# BYOND: When Object Oriented Breaks Down
BYOND is an object oriented language.
BYOND also has a ton of overhead.
What does this mean?
Take, SSsounds, which we use on /tg/code.
It internally stores the 1024 free sound channels in an efficient datastructure for quick access.
This is custom coded.
Why are we not just coding, say, /datum/stack, initialized to 1 through 1024, and simply push and pop? That would be really simple, reusable, and **fast**, yes?
**No.**
Every function call in BYOND has overhead. BYOND does not inline anything.
Every variable access, including **global variables**, has a cost.
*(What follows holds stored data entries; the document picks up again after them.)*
theorem keepsOn_jtagReadScans (h : LinkStable R) (rs : List (IrCode × RegAddr)) (hr : ∀ r ∈ rs, r.1 ≠ .abort) :
    KeepsOn .jtag R (jtagReadScans rs) := by
  induction rs with
  | nil => exact keepsOn_bind h (keepsOn_jtagScan h (by decide) _ _ _) fun _ => keepsOn_pure h _
  | cons r rs ih =>
    obtain ⟨ir, a⟩ := r
    exact keepsOn_bind h (keepsOn_jtagScan h (hr (ir, a) (by simp)) _ _ _) fun _ =>
      keepsOn_bind h (ih fun x hx => hr x (List.mem_cons_of_mem _ hx)) fun _ => keepsOn_pure h _

theorem keepsOn_jtagReadn (h : LinkStable R) (rs : List (IrCode × RegAddr)) (hr : ∀ r ∈ rs, r.1 ≠ .abort) :
    KeepsOn .jtag R (jtagReadn rs) :=
  keepsOn_bind h (keepsOn_jtagReadScans h rs hr) fun _ => keepsOn_pure h _

theorem keepsOn_jtagWriten (h : LinkStable R) (a : RegAddr) (ws : List W32) : KeepsOn .jtag R (jtagWriten a ws) := by
  induction ws with
  | nil => exact keepsOn_pure h _
  | cons w ws ih => exact keepsOn_bind h (keepsOn_jtagScan h (by decide) _ _ _) fun _ => ih

/-! ### SWD -/

theorem keeps_swdIdle (h : LinkStable R) : Keeps R swdIdle := by
  refine keeps_getS_bind fun s => ?_
  split
  · exact h.refl s
  · refine keeps_bind h.toChain (h.driveLine _ ?_) (fun _ => keeps_pure h.toChain _) s
    cases hn : s.cfg.swdIdleCycles with
    | zero => contradiction
    | succ n =>
      have : (false :: List.replicate n false == bitsOf (0x81#8) 8) = false := rfl
      simpa [isAbortCall, List.replicate_succ] using this

theorem keeps_swdWritePhase (h : LinkStable R) (w : W32) : Keeps R (swdWritePhase w) :=
  keeps_bind h.toChain (h.driveLine _ rfl) fun _ => keeps_pure h.toChain _

theorem keeps_swdDataPhase (h : LinkStable R) (rnw : Bool) (w : W32) : Keeps R (swdDataPhase rnw w) := by
  cases rnw
  · exact keeps_bind h.toChain (keeps_swdWritePhase h w) fun _ =>
      keeps_bind h.toChain (keeps_swdIdle h) fun _ => keeps_pure h.toChain _
  · exact keeps_bind h.toChain (h.driveLine _ rfl) fun _ =>
      keeps_bind h.toChain (keeps_swdIdle h) fun _ =>
        keeps_ite (keeps_pure h.toChain _) (keeps_raise h.toChain _)

theorem keeps_swdSkipPhase (h : LinkStable R) (rnw : Bool) (w : W32) : Keeps R (swdSkipPhase rnw w) := by
  refine keeps_getS_bind fun s => ?_
  split
  · split
    · exact keeps_bind h.toChain (h.driveLine _ rfl) (fun _ => keeps_pure h.toChain _) s
    · exact keeps_swdWritePhase h w s
  · exact keeps_bind h.toChain (h.driveLine _ rfl) (fun _ => keeps_pure h.toChain _) s

/-- Only the write of DP address 0 is an ABORT write (R177). -/
theorem swdReq_not_abort (apndp rnw : Bool) (a : RegAddr) (h : apndp = true ∨ rnw = true ∨ a.extractLsb' 2 2 ≠ 0) :
    (bitsOf (swdReqByte apndp rnw a) 8 == bitsOf (0x81#8) 8) = false := by
  revert apndp rnw a
  decide

theorem keeps_swdXfer (h : LinkStable R) (apndp rnw : Bool) (a : RegAddr) (w : W32)
    (ha : apndp = true ∨ rnw = true ∨ a.extractLsb' 2 2 ≠ 0) : Keeps R (swdXfer apndp rnw a w) :=
  keeps_bind h.toChain (h.driveLine _ (swdReq_not_abort apndp rnw a ha)) fun _ =>
    keeps_ite (keeps_swdDataPhase h rnw w)
      (keeps_bind h.toChain (keeps_swdSkipPhase h rnw w) fun _ =>
        keeps_bind h.toChain (keeps_swdIdle h) fun _ => keeps_raise h.toChain _)

theorem keeps_swdDpRd (h : LinkStable R) (a : RegAddr) : Keeps R (swdDpRd a) :=
  keeps_swdXfer h false true a 0 (.inr (.inl rfl))

theorem keeps_swdDpWr (h : LinkStable R) (a : RegAddr) (v : W32) (ha : a.extractLsb' 2 2 ≠ 0) :
    Keeps R (swdDpWr a v) :=
  keeps_bind h.toChain (keeps_swdXfer h false false a v (.inr (.inr ha))) fun _ => keeps_pure h.toChain _

theorem keeps_swdApRd (h : LinkStable R) (a : RegAddr) : Keeps R (swdApRd a) :=
  keeps_bind h.toChain (keeps_swdXfer h true true a 0 (.inl rfl)) fun _ =>
    keeps_swdXfer h false true 0xC 0 (.inr (.inl rfl))

theorem keeps_swdApWr (h : LinkStable R) (a : RegAddr) (v : W32) : Keeps R (swdApWr a v) :=
  keeps_bind h.toChain (keeps_swdXfer h true false a v (.inl rfl)) fun _ => keeps_pure h.toChain _

theorem keeps_swdReadXfers (h : LinkStable R) (a : RegAddr) (n : Nat) : Keeps R (swdReadXfers a n) := by
  induction n with
  | zero =>
    exact keeps_bind h.toChain (keeps_swdXfer h false true 0xC 0 (.inr (.inl rfl))) fun _ => keeps_pure h.toChain _
  | succ n ih =>
    exact keeps_bind h.toChain (keeps_swdXfer h true true a 0 (.inl rfl)) fun _ =>
      keeps_bind h.toChain ih fun _ => keeps_pure h.toChain _

theorem keeps_swdReadn (h : LinkStable R) (a : RegAddr) (n : Nat) : Keeps R (swdReadn a n) :=
  keeps_bind h.toChain (keeps_swdReadXfers h a n) fun _ => keeps_pure h.toChain _

theorem keeps_swdWriten (h : LinkStable R) (a : RegAddr) (ws : List W32) : Keeps R (swdWriten a ws) := by
  induction ws with
  | nil => exact keeps_pure h.toChain _
  | cons w ws ih => exact keeps_bind h.toChain (keeps_swdXfer h true false a w (.inl rfl)) fun _ => ih

theorem keeps_swdLinereset (h : LinkStable R) : Keeps R swdLinereset :=
  keeps_bind h.toChain (h.driveLine _ (by decide)) fun _ =>
    keeps_bind h.toChain (h.driveLine _ (by decide)) fun _ =>
      keeps_bind h.toChain (h.driveLine _ (by decide)) fun _ => keeps_pure h.toChain _

theorem keeps_swdTargetsel (h : LinkStable R) (v : W32) : Keeps R (swdTargetsel v) :=
  keeps_bind h.toChain (h.driveLine _ (by decide)) fun _ => keeps_swdWritePhase h v

/-! ### The vendor backend -/

/-- The call does not write ABORT. -/
def BackendCall.notAbort (call : BackendCall) : Prop := ∀ reply, isAbortCall (.backend call reply) = false

theorem keeps_backendCall (h : LinkStable R) {call : BackendCall} (hc : call.notAbort) {reply : W32 → Dap (List W32)}
    (hr : ∀ w, Keeps R (reply w)) : Keeps R (backendCall call reply) :=
  keeps_bind h.toChain h.draw fun _ =>
    keeps_ite
      (keeps_bind h.toChain (keeps_upd fun s => h.backend s _ _ (hc _)) fun _ => keeps_raise h.toChain _)
      (keeps_bind h.toChain (hr _) fun _ =>
        keeps_bind h.toChain (keeps_upd fun s => h.backend s _ _ (hc _)) fun _ => keeps_pure h.toChain _)

theorem keeps_backendWord (h : LinkStable R) {call : BackendCall} (hc : call.notAbort) : Keeps R (backendWord call) :=
  keeps_bind h.toChain (keeps_backendCall h hc fun _ => keeps_pure h.toChain _) fun _ => keeps_pure h.toChain _

theorem keeps_backendUnit (h : LinkStable R) {call : BackendCall} (hc : call.notAbort) : Keeps R (backendUnit call) :=
  keeps_bind h.toChain (keeps_backendCall h hc fun _ => keeps_pure h.toChain _) fun _ => keeps_pure h.toChain _

theorem keeps_backendReadN (h : LinkStable R) (a : RegAddr) (n : Nat) : Keeps R (backendReadN a n) := by
  induction n with
  | zero => exact keeps_pure h.toChain _
  | succ n ih =>
    exact keeps_bind h.toChain (keeps_backendWord h fun _ => rfl) fun _ =>
      keeps_bind h.toChain ih fun _ => keeps_pure h.toChain _

theorem keeps_backendWriteN (h : LinkStable R) (a : RegAddr) (ws : List W32) : Keeps R (backendWriteN a ws) := by
  induction ws with
  | nil => exact keeps_pure h.toChain _
  | cons w ws ih => exact keeps_bind h.toChain (keeps_backendUnit h fun _ => rfl) fun _ => ih

theorem keeps_drawWords (h : LinkStable R) (n : Nat) : Keeps R (drawWords n) := by
  induction n with
  | zero => exact keeps_pure h.toChain _
  | succ n ih =>
    exact keeps_bind h.toChain h.draw fun _ => keeps_bind h.toChain ih fun _ => keeps_pure h.toChain _

/-! ### The seven primitives -/

theorem keeps_linkDpRead (h : LinkStable R) (a : RegAddr) : Keeps R (linkDpRead a) := by
  refine keeps_getS_bind fun s => ?_
  cases hi : s.cfg.iface with
  | jtag => exact keepsOn_jtagDpaccRd h a s hi
  | swd => exact keeps_swdDpRd h a s
  | vendor => exact keeps_backendWord h (fun _ => rfl) s

theorem keeps_linkDpWrite (h : LinkStable R) (a : RegAddr) (v : W32) (ha : a.extractLsb' 2 2 ≠ 0) :
    Keeps R (linkDpWrite a v) := by
  refine keeps_getS_bind fun s => ?_
  cases hi : s.cfg.iface with
  | jtag => exact keepsOn_jtagDpaccWr h a v s hi
  | swd => exact keeps_swdDpWr h a v ha s
  | vendor => exact keeps_backendUnit h (fun _ => rfl) s

theorem keeps_linkApRead (h : LinkStable R) (a : RegAddr) : Keeps R (linkApRead a) := by
  refine keeps_getS_bind fun s => ?_
  cases hi : s.cfg.iface with
  | jtag => exact keepsOn_jtagApaccRd h a s hi
  | swd => exact keeps_swdApRd h a s
  | vendor => exact keeps_backendWord h (fun _ => rfl) s

theorem keeps_linkApWrite (h : LinkStable R) (a : RegAddr) (v : W32) : Keeps R (linkApWrite a v) := by
  refine keeps_getS_bind fun s => ?_
  cases hi : s.cfg.iface with
  | jtag => exact keepsOn_jtagApaccWr h a v s hi
  | swd => exact keeps_swdApWr h a v s
  | vendor => exact keeps_backendUnit h (fun _ => rfl) s

theorem keeps_linkApReadN (h : LinkStable R) (a : RegAddr) (n : Nat) : Keeps R (linkApReadN a n) := by
  refine keeps_getS_bind fun s => ?_
  cases hi : s.cfg.iface with
  | jtag =>
    exact keepsOn_jtagReadn h _ (fun r hr => by rw [List.eq_of_mem_replicate hr]; exact IrCode.noConfusion) s hi
  | swd => exact keeps_swdReadn h a n s
  | vendor => exact keeps_backendReadN h a n s

theorem keeps_linkApWriteN (h : LinkStable R) (a : RegAddr) (ws : List W32) : Keeps R (linkApWriteN a ws) := by
  refine keeps_getS_bind fun s => ?_
  cases hi : s.cfg.iface with
  | jtag => exact keepsOn_jtagWriten h a ws s hi
  | swd => exact keeps_swdWriten h a ws s
  | vendor => exact keeps_backendWriteN h a ws s

/-! ### ABORT -/

/-- `R` also survives an ABORT write. -/
structure AbortStable (R : State → State → Prop) : Prop extends LinkStable R where
  irselAbort : KeepsOn .jtag R (jtagIrsel .abort)
  scanAbort : ∀ rnw a d, KeepsOn .jtag R (jtagScan .abort rnw a d)
  driveAny : ∀ segs, Keeps R (bdDriveLine segs)
  backendAny : ∀ s call reply, R s (s.pushEvent (.backend call reply))

theorem keepsOn_jtagAbortWr (h : AbortStable R) (v : W32) : KeepsOn .jtag R (jtagAbortWr v) :=
  keepsOn_bind h.toLinkStable (h.scanAbort _ _ _) fun _ => keepsOn_pure h.toLinkStable _

/-- Every request, the ABORT write included. -/
theorem keeps_swdXferAny (h : AbortStable R) (apndp rnw : Bool) (a : RegAddr) (w : W32) :
    Keeps R (swdXfer apndp rnw a w) :=
  keeps_bind h.toChain (h.driveAny _) fun _ =>
    keeps_ite (keeps_swdDataPhase h.toLinkStable rnw w)
      (keeps_bind h.toChain (keeps_swdSkipPhase h.toLinkStable rnw w) fun _ =>
        keeps_bind h.toChain (keeps_swdIdle h.toLinkStable) fun _ => keeps_raise h.toChain _)

theorem keepsOn_jtagScanAny (h : AbortStable R) (ir : IrCode) (rnw : Bool) (a : RegAddr) (d : W32) :
    KeepsOn .jtag R (jtagScan ir rnw a d) := by
  cases ir with
  | abort => exact h.scanAbort _ _ _
  | dpacc => exact keepsOn_jtagScan h.toLinkStable (by decide) _ _ _
  | apacc => exact keepsOn_jtagScan h.toLinkStable (by decide) _ _ _

theorem keepsOn_jtagReadnAny (h : AbortStable R) (rs : List (IrCode × RegAddr)) :
    KeepsOn .jtag R (jtagReadn rs) := by
  refine keepsOn_bind h.toLinkStable ?_ fun _ => keepsOn_pure h.toLinkStable _
  induction rs with
  | nil => exact keepsOn_bind h.toLinkStable (keepsOn_jtagScanAny h _ _ _ _) fun _ => keepsOn_pure h.toLinkStable _
  | cons r rs ih =>
    exact keepsOn_bind h.toLinkStable (keepsOn_jtagScanAny h _ _ _ _) fun _ =>
      keepsOn_bind h.toLinkStable ih fun _ => keepsOn_pure h.toLinkStable _

theorem keeps_linkAbort (h : AbortStable R) (v : W32) : Keeps R (linkAbort v) := by
  refine keeps_getS_bind fun s => ?_
  cases hi : s.cfg.iface with
  | jtag => exact keepsOn_jtagAbortWr h v s hi
  | swd => exact keeps_bind h.toChain (keeps_swdXferAny h _ _ _ _) (fun _ => keeps_pure h.toChain _) s
  | vendor =>
    have hp : ∀ e r, Keeps R (upd fun s => s.pushEvent (.backend e r)) := fun e r =>
      keeps_upd fun s => h.backendAny s e r
    exact keeps_bind h.toChain (keeps_bind h.toChain h.draw fun _ =>
      keeps_ite (keeps_bind h.toChain (hp _ _) fun _ => keeps_raise h.toChain _)
        (keeps_bind h.toChain (keeps_pure h.toChain _) fun _ =>
          keeps_bind h.toChain (hp _ _) fun _ => keeps_pure h.toChain _))
      (fun _ => keeps_pure h.toChain _) s

theorem keeps_clearSticky (h : AbortStable R) : Keeps R clearSticky :=
  keeps_getS_bind fun s => keeps_linkAbort h _ s

end

/-! ## The DP layer -/

/-- `R` also survives what WriteSelect writes (R190). -/
structure SelectStable (R : State → State → Prop) : Prop extends LinkStable R where
  lose : ∀ s, R s (s.setSelectLast none)
  gain : ∀ s v old,
    R s ((s.setSelectLast (some v)).setFreeze s.freezeDepth (freezeAfter s.frozenValid old v))

section

variable {R : State → State → Prop}

theorem keeps_writeSelect (h : SelectStable R) (v : W32) : Keeps R (writeSelect v) := by
  refine keeps_getS_bind fun s => ?_
  split
  · exact h.refl s
  · exact keeps_bind h.toChain (keeps_upd h.lose)
      (fun _ => keeps_bind h.toChain (keeps_linkDpWrite h.toLinkStable 0x8 v (by decide)) fun _ =>
        keeps_upd fun t => h.gain t v _) s

theorem keeps_dpSelectBank (h : SelectStable R) (bank : BitVec 4) : Keeps R (dpSelectBank bank) :=
  keeps_getS_bind fun s => keeps_writeSelect h _ s

theorem keeps_selectAp (h : SelectStable R) (ap : ApIndex) (addr : BitVec 12) : Keeps R (selectAp ap addr) :=
  keeps_writeSelect h _

theorem keeps_dpRead (h : SelectStable R) (r : DpReg) : Keeps R (dpRead r) :=
  keeps_ite (keeps_linkDpRead h.toLinkStable _)
    (keeps_bind h.toChain (keeps_dpSelectBank h _) fun _ => keeps_linkDpRead h.toLinkStable _)

theorem keeps_dpWriteTargetsel (h : SelectStable R) (v : W32) : Keeps R (dpWriteTargetsel v) :=
  keeps_bind h.toChain (keeps_getS h.toChain) fun _ =>
    keeps_bind h.toChain (keeps_check h.toChain _ _) fun _ => keeps_swdTargetsel h.toLinkStable v

/-- Every register but ABORT. -/
theorem keeps_dpWrite (h : SelectStable R) {r : DpReg} (hr : r ≠ .abort) (v : W32) : Keeps R (dpWrite r v) := by
  have banked : ∀ r, (dpAddr r).extractLsb' 2 2 ≠ 0 → Keeps R (dpWriteBanked r v) := fun r ha =>
    keeps_bind h.toChain (keeps_dpSelectBank h _) fun _ => keeps_linkDpWrite h.toLinkStable _ v ha
  cases r with
  | abort => exact absurd rfl hr
  | select => exact keeps_writeSelect h v
  | targetsel => exact keeps_dpWriteTargetsel h v
  | ctrlStat => exact banked .ctrlStat (by decide)
  | select1 => exact banked .select1 (by decide)
  | dpidr => exact keeps_raise h.toChain _
  | targetid => exact keeps_raise h.toChain _
  | dlpidr => exact keeps_raise h.toChain _
  | eventstat => exact keeps_raise h.toChain _
  | dpidr1 => exact keeps_raise h.toChain _
  | rdbuff => exact keeps_raise h.toChain _

theorem keeps_apRead (h : SelectStable R) (ap : ApIndex) (addr : BitVec 12) : Keeps R (apRead ap addr) :=
  keeps_bind h.toChain (keeps_writeSelect h _) fun _ => keeps_linkApRead h.toLinkStable _

theorem keeps_apWrite (h : SelectStable R) (ap : ApIndex) (addr : BitVec 12) (v : W32) : Keeps R (apWrite ap addr v) :=
  keeps_bind h.toChain (keeps_writeSelect h _) fun _ => keeps_linkApWrite h.toLinkStable _ v

theorem keeps_apReadN (h : SelectStable R) (ap : ApIndex) (addr : BitVec 12) (n : Nat) : Keeps R (apReadN ap addr n) :=
  keeps_bind h.toChain (keeps_writeSelect h _) fun _ => keeps_linkApReadN h.toLinkStable _ n

theorem keeps_apWriteN (h : SelectStable R) (ap : ApIndex) (addr : BitVec 12) (ws : List W32) :
    Keeps R (apWriteN ap addr ws) :=
  keeps_bind h.toChain (keeps_writeSelect h _) fun _ => keeps_linkApWriteN h.toLinkStable _ ws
Our managed globals system incurs **two** accesses instead of one. The only reason we're using it is because we're busy cargo culting /tg/ and because managed globals can be easier to manage (by a slight, slight margin) and debug (although the folks over at Bay have written accessors for their ""unmanaged""-kindofmanaged globals, so that excuse is somewhat out the window too.)
If you want to write fast code for ridiculous and flashy features, accept that you'll be breaking some guidelines of how OOP works, and make life harder for yourself and others, **because there's simply no other way.**
- Lighting got sped up 10% by making an one line function a define
- We cache variables in procs instead of datumvars because that's faster to access.
- Sound uses a snowflake datastructure that would remind you of how computers allocate RAM instead of a linkedlist stack.
- Binary sorting is a #define, and even then, we **hate** sorting in BYOND!